À la question des disciples, qui lui demandent « quand ce sera la fin du monde ? », Jésus ne répond pas. Ce n’est pas la bonne question ! Le plus important est de vivre dans l’espérance de la venue du Seigneur. Jésus nous le rappelle très clairement dans l’évangile : « C’est par votre persévérance que vous obtiendrez la vie. » Il ne nous promet pas une vie sans épreuves. Il annonce même à ses disciples des persécutions nombreuses. Ce que Jésus demande à ses amis, c’est de tenir bon et de durer dans l’espérance, de garder confiance en lui, de s’appuyer sur lui seul. Ne dit-il pas un peu plus loin dans l’évangile : « Le ciel et la terre passeront, mes paroles ne passeront pas » (Lc 21,33) ? Cette attitude de confiance renouvelée chaque jour qui passe est celle du vrai croyant, dont la pauvre veuve est le plus bel exemple.

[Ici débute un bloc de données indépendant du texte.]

/-- The next row of a segment in rebuild. -/
def rebuildRow (s : State) (p n : Nat) (marks : Marks) : State :=
  match Tbl.find (s.pool p).segs n with
  | none => s
  | some g =>
    let busy := s.svc.any (fun q => match q.2 with
      | .rebuilt a b _ _ _ _ => decide (a = p ∧ b = n)
      | _ => false)
    let tg := (List.range (g.k + 2)).filter (fun i => decide ((g.members.getD i { slab := 0, state := 0, rows := 0 }).state = 2))
    let rowsOf := fun (i : Nat) => (g.members.getD i { slab := 0, state := 0, rows := 0 }).rows
    if busy ∨ tg.isEmpty ∨ !(tg.all (fun i => slabReady (s.pool p) (g.members.getD i { slab := 0, state := 0, rows := 0 }).slab)) then s else
    let row := tg.foldl (fun a i => min a (rowsOf i)) g.rows
    if row ≥ g.rows then
      let s1 := s.submit p 6 (tg.map (fun i => eMember p n i 0 g.rows (g.members.getD i { slab := 0, state := 0, rows := 0 }).slab 0))
      let s2 := s1.updPool p (fun x => if (match Tbl.find x.segs n with | some y => decide (notGood y = 0) | none => true) then
        { x with rebuild := { x.rebuild with done := x.rebuild.done + 1 } } else x)
      (s2.setRedundancy p).rebuildReport p (rebuildPhase (s2.pool p).rebuild)
    else
      let now := tg.filter (fun i => decide (rowsOf i = row))
      let r := rowRead p g row marks s
      let gone := (List.range (g.k + 2)).filter (fun j => !(r.1.any (fun q => decide (q.1 = j))))
      let s1 := if row % 64 = 0 ∧ row > 0 then r.2.submit p 6 (now.map (fun i =>
        eMember p n i 1 row (g.members.getD i { slab := 0, state := 0, rows := 0 }).slab 0)) else r.2
      if gone.length > 2 then s1.rowLost p n g row now gone
      else
        let get := fun j => match r.1.find? (fun q => decide (q.1 = j)) with | some q => q.2 | none => zeros 65536
        let all := recoverAll 65536 ((List.range g.k).map get) (get g.k) (get (g.k + 1)) gone
        s1.addSvcs (s1.rebuiltSvcs p n g row now all false)

/-- Targets for the members of a segment that have none (R289 step 2); without a slab the rebuild pauses (R293). -/
def rebuildTargets (s : State) (p n : Nat) : State :=
  match Tbl.find (s.pool p).segs n with
  | none => s
  | some g =>
    let need := (List.range (g.k + 2)).filter (fun i => decide ((g.members.getD i { slab := 0, state := 0, rows := 0 }).state = 1))
    need.foldl (fun t i =>
      let h := (Tbl.find (t.pool p).segs n).getD g
      match t.pickTarget p h i with
      | some a =>
        let old := (h.members.getD i { slab := 0, state := 0, rows := 0 }).slab
        (t.submit p 6 [eSlab p a 2 i n, eMember p n i 1 0 a old]).updPool p (fun x => { x with rebuild := { x.rebuild with paused := false } })
      | none =>
        let t1 := t.updPool p (fun x => { x with rebuild := { x.rebuild with paused := true } })
        (if (t.pool p).rebuild.paused then t1 else t1.libBook 0x108 (leBytes 1 p)).rebuildReport p 2) s

/-- LIVE below 25 %: the segment is collected with ORIGIN 6 instead (R289 step 1). -/
def rebuildCollects (x : Pool) (n : Nat) (g : Seg) : Bool := decide (x.liveBytes n * 4 < g.k * slabBytes)

/-! ### Reshape (R299–R303) -/

/-- The K that a reshape asks for. -/
def newK (x : Pool) (k : Nat) : Nat := if k = 0 then x.cfg.k else k

/-- The sources of a reshape (R299). -/
def reshapeSources (x : Pool) (k : Nat) (ex : List Nat) : List (Nat × Seg) :=
  x.segs.filter (fun q => decide (q.2.state = 1 ∨ q.2.state = 2) && (decide (q.2.k ≠ newK x k) || q.2.members.any (fun m => decide (saMod m.slab ∈ ex))))

/-- Why RESHAPE_START is refused; 0 where it is not (R299, R304). -/
def reshapeCheck (s : State) (p k : Nat) (ex : List Nat) : Nat :=
  let x := s.pool p
  let left := x.mods.filter (fun m => !decide (m ∈ ex) && !decide (m ∈ x.failed))
  let srcs := reshapeSources x k ex
  let live := sumBy (fun q => x.liveBytes q.1) srcs
  let outside := sumBy (fun m => (s.modu m).ident.slabs - (x.uses.filter (fun q => decide (saMod q.1 = m) &&
    (q.2.spare || q.2.retired || decide (q.2.use ≠ 6)))).length) left * slabBytes
  let kk := newK x k
  if x.reshape.isSome then 0x41
  else if k ≠ 0 ∧ (k < 6 ∨ k > 30) then 0x40
  else if ex.any (fun m => !decide (m ∈ x.mods)) then 0x44
  else if (left.map domainOf).eraseDups.length < kk + 4 then 0x43
  else if outside * 10 * kk < 11 * live * (kk + 2) then 0x42
  else 0
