/-! ### Messages (R357, R362) -/

/-- What is wrong with a message of a type: the ERROR code, if anything. -/
def msgBad (typ : Nat) (m : Bytes) : Option Nat :=
  let body := m.drop 32
  let f := fieldAt body
  let len := fieldAt m 4 4
  if m.length < 32 ∨ fieldAt m 0 2 ≠ 0x5E1A ∨ fieldAt m 2 1 ≠ typ then some 0
  else if fieldAt m 0x1C 4 ≠ crc32c (m.take 0x1C) then some 1
  else if len > 4194304 ∨ body.length ≠ len then some 0
  else if fieldAt m 0x18 4 ≠ crc32c body then some 1
  else
    let ok := match typ with
      | 1 => decide (len = 32)
      | 2 => decide (len = 16)
      | 3 => decide (len = 32 + 48 * f 4 4) && decide (f 0 1 ≤ 3) && decide (f 1 1 ≤ 16)
      | 6 => decide (len = 0)
      | 7 => decide (len = 8)
      | 8 => decide (len = 8)
      | 9 => decide (len = 48)
      | 10 => decide (len = 16 + f 12 4)
      | 11 => decide (len = 16)
      | _ => true
    if ok then none else some 0

/-- Receive a message of a type on a pair's connection: a bad one is answered with ERROR and closes the connection. -/
def recvRepl (s : State) (p n typ : Nat) (m : Bytes) (f : RPair → Nat → Bytes → Res) : Res :=
  match s.pairOf p n with
  | none => .next s
  | some r =>
    if !r.connected || !s.owns p then .next s else
    match msgBad typ m with
    | some code => .next (s.replError p n code 0)
    | none => f r (fieldAt m 0x10 8) (m.drop 32)

/-- The entries of a CHUNKS body: index and frame; none where the lengths do not add up. -/
def chunkEntries : Nat → Bytes → Option (List (Nat × Bytes))
  | 0, _ => none
  | f + 1, b =>
    if b.isEmpty then some []
    else
      let n := fieldAt b 4 4
      if b.length < 16 + ceilDiv n 16 * 16 then none
      else (chunkEntries f (b.drop (16 + ceilDiv n 16 * 16))).map (fun l => (fieldAt b 0 4, sliceAt b 16 n) :: l)

def bitmapBytes (n : Nat) (l : List Nat) : Bytes := leBytes (ceilDiv n 8) (sumBy (fun i => 2 ^ i) l)

/-- The pair record of R368. -/
def pairRec (n : Nat) (r : RPair) : Bytes :=
  leBytes 4 n ++ leBytes 1 r.state ++ leBytes 1 r.reason ++ zeros 2 ++ leBytes 4 r.round ++ zeros 4 ++ leBytes 8 r.doneAt.toNat
    ++ leBytes 8 (if r.source then r.targetSnap else r.curSnap.getD 0) ++ satBytes 8 r.applied ++ satBytes 8 r.chunksSent
    ++ satBytes 8 r.chunksShared ++ satBytes 8 r.bytesSent

/-- Every pair this head knows, with its pool. -/
def allPairs (s : State) : List (Nat × Nat × RPair) := s.pools.flatMap (fun q => q.2.pairs.map (fun r => (q.1, r.1, r.2)))

/-- Is a pair block well formed (R368)? -/
def pairBlockOk (d : Bytes) : Bool :=
  decide (d.length = 64) && decide (fieldAt d 8 1 < 8) && decide (fieldAt d 9 1 ≤ 1) && decide (10 ≤ fieldAt d 0x0C 4)
    && decide (fieldAt d 0x0C 4 ≤ 86400) && decide (sliceAt d 0x34 12 = zeros 12)

/-- The entries that record a pair. -/
def pairEntries (p n : Nat) (d : Bytes) : List Bytes :=
  eRepl p n 0 0 0 :: (List.range 4).map (fun i => ePair p n i (sliceAt d (16 * i) 16))

end State

open State

/-! ### Calls -/

/-- REPL_CREATE (R355, R367, R268). -/
def execReplCreate (call : Nat) (s : State) : Res :=
  match s.libCall call 69 with
  | none => .next s
  | some c =>
    let p := callPool c.entry
    let x := s.pool p
    let d := s.paramBytes c
    let mine := s.allPairs.filter (fun q => q.2.2.source)
    if !s.owns p then .next (s.libFail call 0x23)
    else if !pairBlockOk d then .next (s.libFail call 0x60)
    else if x.fill = 2 then .next (s.libFail call 0x31)
    else
      let ok := match Tbl.find x.nss (fieldAt d 0 4) with
        | some n => !n.deleting && n.snap.isNone
        | none => false
      if !ok ∨ mine.length ≥ 256 ∨ (mine.filter (fun q => decide (q.1 = p))).length ≥ 16 then .next (s.libFail call 0x65)
      else
        let n := ((List.range 257).find? (fun i => !mine.any (fun q => decide (q.2.1 = i)))).getD 0
        .next ((s.submit p 4 (pairEntries p n d)).libExit call 0 n)

/-- REPL_ACCEPT (R355, R365, R367). -/
def execReplAccept (call : Nat) (s : State) : Res :=
  match s.libCall call 70 with
  | none => .next s
  | some c =>
    let p := callPool c.entry
    let x := s.pool p
    let d := s.paramBytes c
    let view := fieldAt d 0x30 4
    if !s.owns p then .next (s.libFail call 0x23)
    else if !pairBlockOk d then .next (s.libFail call 0x60)
    else
      let ok := match Tbl.find x.nss (fieldAt d 0 4) with
        | some n => !n.deleting && n.snap.isNone && !n.target && x.cfg.dedup
        | none => false
      if !ok then .next (s.libFail call 0x65)
      else if view ≠ 0 ∧ (Tbl.find s.allNs view).isSome then .next (s.libFail call 0x25)
      else
        let n := Tbl.next (s.allPairs.map (fun q => (q.2.1, ())) ++ [(Pool.targetPairs - 1, ())])
        .next ((s.submit p 4 (pairEntries p n d)).libDone call)

/-- REPL_DELETE (R367): the round in progress is ABORTED and its snapshot deleted. -/
def execReplDelete (call : Nat) (s : State) : Res :=
  match s.libCall call 71 with
  | none => .next s
  | some c =>
    let n := callArg c.entry 0
    match s.allPairs.find? (fun q => decide (q.2.1 = n)) with
    | none => .next (s.libFail call 0x66)
    | some (p, _, r) =>
      if !s.owns p then .next (s.libFail call 0x23) else
      let s1 := if r.source then s.roundStop p n 5 else s.dropWorks p n
      let s2 := if r.connected then s1.emit (.replClose p n) else s1
      let view := if !r.source && decide (r.viewNsid ≠ 0) && (Tbl.find (s.pool p).nss r.viewNsid).isSome then
        [eSnap p 3 r.viewNsid (r.curSnap.getD 0) 0] else []
      .next ((s2.submit p 4 (eRepl p n 4 r.round 0 :: view)).libDone call)

/-- REPL_STATUS (R367, R368). -/
def execReplStatus (call : Nat) (s : State) : Res :=
  match s.libCall call 72 with
  | none => .next s
  | some c =>
    match s.allPairs.find? (fun q => decide (q.2.1 = callArg c.entry 0)) with
    | none => .next (s.libFail call 0x66)
    | some q => .next (s.libRecords call [pairRec q.2.1 q.2.2])

/-! ### Rounds -/

/-- REPL_ROUND (R359, R361): a due round takes its snapshot, once nothing is in flight, walks, and sends. -/
def execReplRound (pool pair : Nat) (s : State) : Res :=
  match s.pairOf pool pair with
  | none => .next s
  | some r =>
    if !s.owns pool || !r.source || !s.roundDue pool pair || !s.snapSpaced pool
        || decide ((s.pool pool).snaps.length ≥ 65535) then .next s
    else if s.cutBusy pool then .next (s.cutWait pool) else
    let (id, s1) := s.snapTake pool true
    let s2 := s1.submit pool 8 [eRepl pool pair 1 (r.round + 1) id]
    let items := roundItems (s2.pool pool) r.nsid r.prevSnap id
    let s3 := s2.updPair pool pair (fun z => { z with
      items := items, sent := 0, applied := 0, acked := [], wantSeen := 0, roundAt := s.time, state := if z.connected then 2 else 3 })
    let s4 := s3.replReport pool pair (if r.connected then 0 else 2)
    .next ((sendItems pool pair 64 s4).roundEnd pool pair)

/-- REPL_RECONNECT (R356, R362, R363): the source opens the pair's connection, where MACsec is in force, and says HELLO; after a
write-protected target it asks again every 60 s. -/
def execReplReconnect (pool pair : Nat) (s : State) : Res :=
  match s.pairOf pool pair with
  | none => .next s
  | some r =>
    if !s.owns pool || !r.source || decide (s.time.toNat < r.retryAt.toNat) || (r.connected && decide (r.reason ≠ 4)) then .next s
    else if !s.secureHif r.hif then .next (s.updPair pool pair (fun z => { z with connected := false, reason := 3 }))
    else
      let s1 := s.updPair pool pair (fun z => { z with connected := true, state := 1, retryAt := s.time + 6000000000 })
      .next (s1.sendRepl pool pair 1 0 (padTo 16 (s.pool pool).poolId ++ leBytes 4 r.nsid ++ leBytes 4 r.remote ++ zeros 8))

/-- HELLO (R355, R363): the target finds the accepted pair and answers with what it has applied of the round. -/
def execHello (msg : Bytes) (s : State) : Res :=
  match msgBad 1 msg with
  | some code => .next ((s.emit (.repl 255 0 (replMsg 0x0B (fieldAt msg 8 4) (fieldAt msg 0x0C 4) 0 (leBytes 1 code ++ zeros 15)))).emit (.replClose 255 0))
  | none =>
    let b := msg.drop 32
    let round := fieldAt msg 0x0C 4
    match s.allPairs.find? (fun q => !q.2.2.source && decide (padTo 16 q.2.2.remotePool = sliceAt b 0 16)
        && decide (q.2.2.remote = fieldAt b 16 4) && decide (q.2.2.nsid = fieldAt b 20 4)) with
    | none => .next (s.emit (.repl 255 0 (replMsg 2 (fieldAt msg 8 4) round 0 (leBytes 1 1 ++ zeros 15))))
    | some (p, n, _) =>
      if !s.owns p then .next (s.emit (.repl p n (replMsg 2 (fieldAt msg 8 4) round 0 (leBytes 1 2 ++ zeros 15))))
      else
        let s1 := (s.updPair p n (fun z => { z with connected := true, peerId := fieldAt msg 8 4, reason := 0 })).targetRound p n round
        match s1.pairOf p n with
        | none => .next s1
        | some r =>
          let a := if round < r.round ∨ r.done then 2 ^ 64 - 1 else appliedTo r
          .next (s1.emit (.repl p n (replMsg 2 r.peerId round 0 (zeros 8 ++ leBytes 8 a))))

/-- HELLO_ACK (R363): the source walks again and sends from the item after APPLIED. -/
def execHelloAck (pool pair : Nat) (msg : Bytes) (s : State) : Res :=
  s.recvRepl pool pair 2 msg (fun r _ b =>
    if !r.source then .next s
    else if fieldAt b 0 1 ≠ 0 then .next ((s.emit (.replClose pool pair)).pairLost pool pair 2)
    else
      let s1 := s.updPair pool pair (fun z => { z with backoff := 0, reason := 0 })
      match r.curSnap with
      | none => .next (s1.updPair pool pair (fun z => { z with state := 0 }))
      | some id =>
        let a := fieldAt b 8 8
        if a = 2 ^ 64 - 1 then .next (s1.roundOver pool pair none) else
        let items := roundItems (s1.pool pool) r.nsid r.prevSnap id
        let s2 := (s1.updPair pool pair (fun z => { z with
          state := 2, items := items, applied := min a items.length, sent := min a items.length, acked := [] })).replReport pool pair 0
        .next ((sendItems pool pair 64 s2).roundEnd pool pair))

Comme cette femme, ayons donc confiance dans le Seigneur Jésus. Quelle que soit notre situation, et peut-être les détresses ou les angoisses qui sont les nôtres, gardons confiance et restons dans cette attente du Seigneur vers lequel sont orientées nos vies. Comme la pauvre veuve du temple, offrons au Seigneur tout ce que nous sommes afin que chacune de nos vies trouve son accomplissement en lui et que, grâce à notre fragile espérance, le monde aussi, à travers ses nombreuses secousses, tende vers cette venue promise du Seigneur à la fin des temps, au terme de l’histoire.